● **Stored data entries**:
-- ==== Sys2Proof/Certificates/Slice0/Obligations.lean ====
section
/-! DEFINITION. Obligations.lean: the statements about the CORE, for the provers. `s` is the state of a tick, its inputs
included; `exec i s` is one operation, `step s` a whole tick, `Path s vs t` a run of ticks through the pre-tick states
`vs`. Statements about all states hold in states no run reaches, too, unless an invariant stands in their premises. -/

open Sys2Proof Sys2Proof.Machine

/-! ## Reset -/

/-- 70_reset_and_hazards.md R241: the reset value of every register, whatever the slot table and the inputs. -/
def Obligations.ResetGivesEveryRegisterItsValue : Prop :=
  (∀ slots script,
    let s := State.resetWith slots script
    s.cond.csFf0 = true ∧ s.cond.csFf1 = true ∧ s.cond.csPrev = true ∧
    s.cond.clkFf0 = false ∧ s.cond.clkFf1 = false ∧ s.cond.clkPrev = false ∧
    s.rx.buf = 0 ∧ s.rx.cnt = 0 ∧ s.tx.sh = 0 ∧ s.tx.cnt = 0 ∧
    s.disp.fsm = .start ∧ s.disp.fsm.code = 0 ∧ s.disp.txPkt = 0 ∧ s.disp.rxPkt = 0 ∧ s.disp.rxValid = false ∧
    s.disp.destId = 0 ∧ s.disp.rxFlags = 0 ∧ s.disp.rxBc = 0 ∧ s.disp.evtId = 0 ∧ s.disp.dir = false ∧
    s.disp.oe = true) ∧
  ∃ slots script, State.reset = State.resetWith slots script

/-- R242: the outputs in tick 0. -/
def Obligations.OutputsInTickZero : Prop :=
  ∀ slots script,
    let s := State.resetWith slots script
    s.dqOut = 0 ∧ s.dqOe = true ∧ s.dirOut = false ∧ (∀ i, s.valid i = false) ∧ (∀ i, s.ack i = false) ∧
    s.rxReady = false ∧ s.pktOut = 0 ∧ s.bcOut = 0 ∧ s.flagsOut = 0

/-- The two invariants hold right after reset, whatever the slot table and the inputs. -/
def Obligations.ResetMeetsBothInvariants : Prop :=
  State.reset.StatusInv ∧ State.reset.LineInv ∧
  ∀ slots script, (State.resetWith slots script).StatusInv ∧ (State.resetWith slots script).LineInv

/-- R243: the first two ticks see no chip-select edge, and from tick 1 on the engine is in IDLE with `hdr = 0xF0`. -/
def Obligations.FirstTicksSeeNoEdge : Prop :=
  ∀ slots script v0 v1 t, Path (State.resetWith slots script) [v0, v1] t →
    v0.disp.fsm = .start ∧ v0.hdr = 0x00 ∧ v0.csFall = false ∧ v0.csRise = false ∧
    v1.disp.fsm = .idle ∧ v1.hdr = 0xF0 ∧ v1.disp.dir = false ∧ v1.disp.oe = true ∧ v1.disp.rxValid = false ∧
    v1.csFall = false ∧ v1.csRise = false ∧ v1.csS = true ∧ v1.rx = ⟨0, 0⟩ ∧ v1.tx = ⟨0, 0⟩ ∧
    t.csFall = !v0.input.csRaw

/-! ## Invariants -/

/-- 43_dispatcher.md R174 with 10_state.md R44: status bits and header agree with the Dispatcher's state at reset, and
every step keeps it so; `oe` is dropped from WAIT_STM_DATA's second tick, and the header of the outbound half is the
staged event header until the packet is copied, then the packet's top byte. -/
def Obligations.StatusInvariantIsKept : Prop :=
  (∀ slots script, (State.resetWith slots script).StatusInv) ∧
  ∀ s t, s.StatusInv → step s = .next t →
    t.StatusInv ∧
    (t.disp.fsm = .waitStmData → t.disp.oe = (s.disp.fsm != .waitStmData)) ∧
    (s.disp.fsm = .idle → t.disp.fsm = .sendEvent →
      t.hdr = eventHeader (s.input.periph t.disp.evtId.toNat).bc t.disp.evtId) ∧
    (t.disp.fsm.outbound = true → s.disp.fsm ≠ .idle → s.disp.fsm ≠ .periphEvent → t.hdr = s.hdr) ∧
    (s.disp.fsm = .periphEvent → t.hdr = topByte (s.input.periph s.disp.evtId.toNat).pkt)

/-- The chip-select history agrees with the Dispatcher's state and the codecs, and every step keeps it so. -/
def Obligations.LineInvariantIsKept : Prop :=
  ∀ s t, s.LineInv → step s = .next t → t.LineInv

/-! ## Encoding and decode -/

/-- Every well-formed operation is what its component's decode reads from its word. -/
def Obligations.DecodeOfEncodeIsTheOperation : Prop :=
  ∀ i : Instr, i.wellFormed = true → decode i.component (encode i) = .ok i

/-- A decoded operation belongs to the component asked, is well formed, and but for the codecs, whose rows leave bits
open, its word is the word read. -/
def Obligations.DecodedWordsAreWellFormed : Prop :=
  ∀ c bytes i, decode c bytes = .ok i →
    i.component = c ∧ i.wellFormed = true ∧ (c ≠ .rxCodec → c ≠ .txCodec → encode i = bytes)

/-- 30_encoding.md R97: the Rx Codec's decode over the control vector, first match wins. -/
def Obligations.RxDecodeFollowsItsPatterns : Prop :=
  ∀ c : ControlVec,
    (c.getLsbD 2 = true → decode .rxCodec [c.setWidth 8] = .ok .rxClear) ∧
    (c.getLsbD 2 = false → c.getLsbD 1 = false → c.getLsbD 0 = true →
      decode .rxCodec [c.setWidth 8] = .ok .rxShift) ∧
    (c.getLsbD 2 = false → (c.getLsbD 1 = true ∨ c.getLsbD 0 = false) →
      decode .rxCodec [c.setWidth 8] = .ok .rxHold)

/-- R98: the Tx Codec's decode over the control vector, first match wins. -/
def Obligations.TxDecodeFollowsItsPatterns : Prop :=
  ∀ c : ControlVec,
    (c.getLsbD 2 = true → decode .txCodec [c.setWidth 8] = .ok .txClear) ∧
    (c.getLsbD 3 = true → c.getLsbD 2 = false → decode .txCodec [c.setWidth 8] = .ok .txLoad) ∧
    (c = 0b0010 → decode .txCodec [c.setWidth 8] = .ok .txShift) ∧
    (c.getLsbD 3 = false → c.getLsbD 2 = false → c ≠ 0b0010 → decode .txCodec [c.setWidth 8] = .ok .txHold)

/-- R99: the codes 0 to 11 select the twelve actions, the codes 12 to 15 are rejected by name. -/
def Obligations.FsmCodesSelectTheActions : Prop :=
  (∀ f : Fsm, decode .dispatcher [f.code.setWidth 8] = .ok f.op) ∧
  (∀ code : BitVec 4, code.toNat < 12 → ∃ f : Fsm, f.code = code) ∧
  ∀ code : BitVec 4, 12 ≤ code.toNat → decode .dispatcher [code.setWidth 8] = .error (.unusedFsmCode code)

/-- R91: the host's reading of a header byte; the decode of the three header rows makes the same distinction. -/
def Obligations.HeaderBytesAreClassified : Prop :=
  ∀ h : WireByte,
    (h = 0xF0 → classifyHeader h = .okToSend ∧ decode .headerByte [h] = .ok .hdrOkToSend) ∧
    (h = 0xFF → classifyHeader h = .notReady ∧ decode .headerByte [h] = .ok .hdrNotReady) ∧
    (h ≠ 0xF0 → h ≠ 0xFF →
      classifyHeader h = .event (h.extractLsb' 0 4) (h.extractLsb' 4 4) ∧
      decode .headerByte [h] = .ok (.hdrEvent (h.extractLsb' 4 4) (h.extractLsb' 0 4)))

/-- One written-out word of each format. -/
def Obligations.WrittenWordsDecode : Prop :=
  decode .dispatcher [0b0101] = .ok .receiveHandshake ∧ decode .rxCodec [0b1001] = .ok .rxShift ∧
  decode .txCodec [0b1011] = .ok .txLoad ∧ decode .inputConditioner [] = .ok .cond ∧
  decode .headerByte [0b01010001] = .ok (.hdrEvent 5 1) ∧ decode .inboundTrailer [0b10010011] = .ok (.inbTrailer 9 3) ∧
  decode .dispatcher [0b1100] = .error (.unusedFsmCode 12)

● **DIRECTIONS**: Taking the records above, retype every line from the one with "t.hdr = eventHeader" down to the one with "(c.getLsbD 2 = true → decode .rxCodec", exactly and with nothing else.

● **SOLUTION FOR THIS PROBLEM**:
      t.hdr = eventHeader (s.input.periph t.disp.evtId.toNat).bc t.disp.evtId) ∧
    (t.disp.fsm.outbound = true → s.disp.fsm ≠ .idle → s.disp.fsm ≠ .periphEvent → t.hdr = s.hdr) ∧
    (s.disp.fsm = .periphEvent → t.hdr = topByte (s.input.periph s.disp.evtId.toNat).pkt)

/-- The chip-select history agrees with the Dispatcher's state and the codecs, and every step keeps it so. -/
def Obligations.LineInvariantIsKept : Prop :=
  ∀ s t, s.LineInv → step s = .next t → t.LineInv

/-! ## Encoding and decode -/

/-- Every well-formed operation is what its component's decode reads from its word. -/
def Obligations.DecodeOfEncodeIsTheOperation : Prop :=
  ∀ i : Instr, i.wellFormed = true → decode i.component (encode i) = .ok i

/-- A decoded operation belongs to the component asked, is well formed, and but for the codecs, whose rows leave bits
open, its word is the word read. -/
def Obligations.DecodedWordsAreWellFormed : Prop :=
  ∀ c bytes i, decode c bytes = .ok i →
    i.component = c ∧ i.wellFormed = true ∧ (c ≠ .rxCodec → c ≠ .txCodec → encode i = bytes)

/-- 30_encoding.md R97: the Rx Codec's decode over the control vector, first match wins. -/
def Obligations.RxDecodeFollowsItsPatterns : Prop :=
  ∀ c : ControlVec,
    (c.getLsbD 2 = true → decode .rxCodec [c.setWidth 8] = .ok .rxClear) ∧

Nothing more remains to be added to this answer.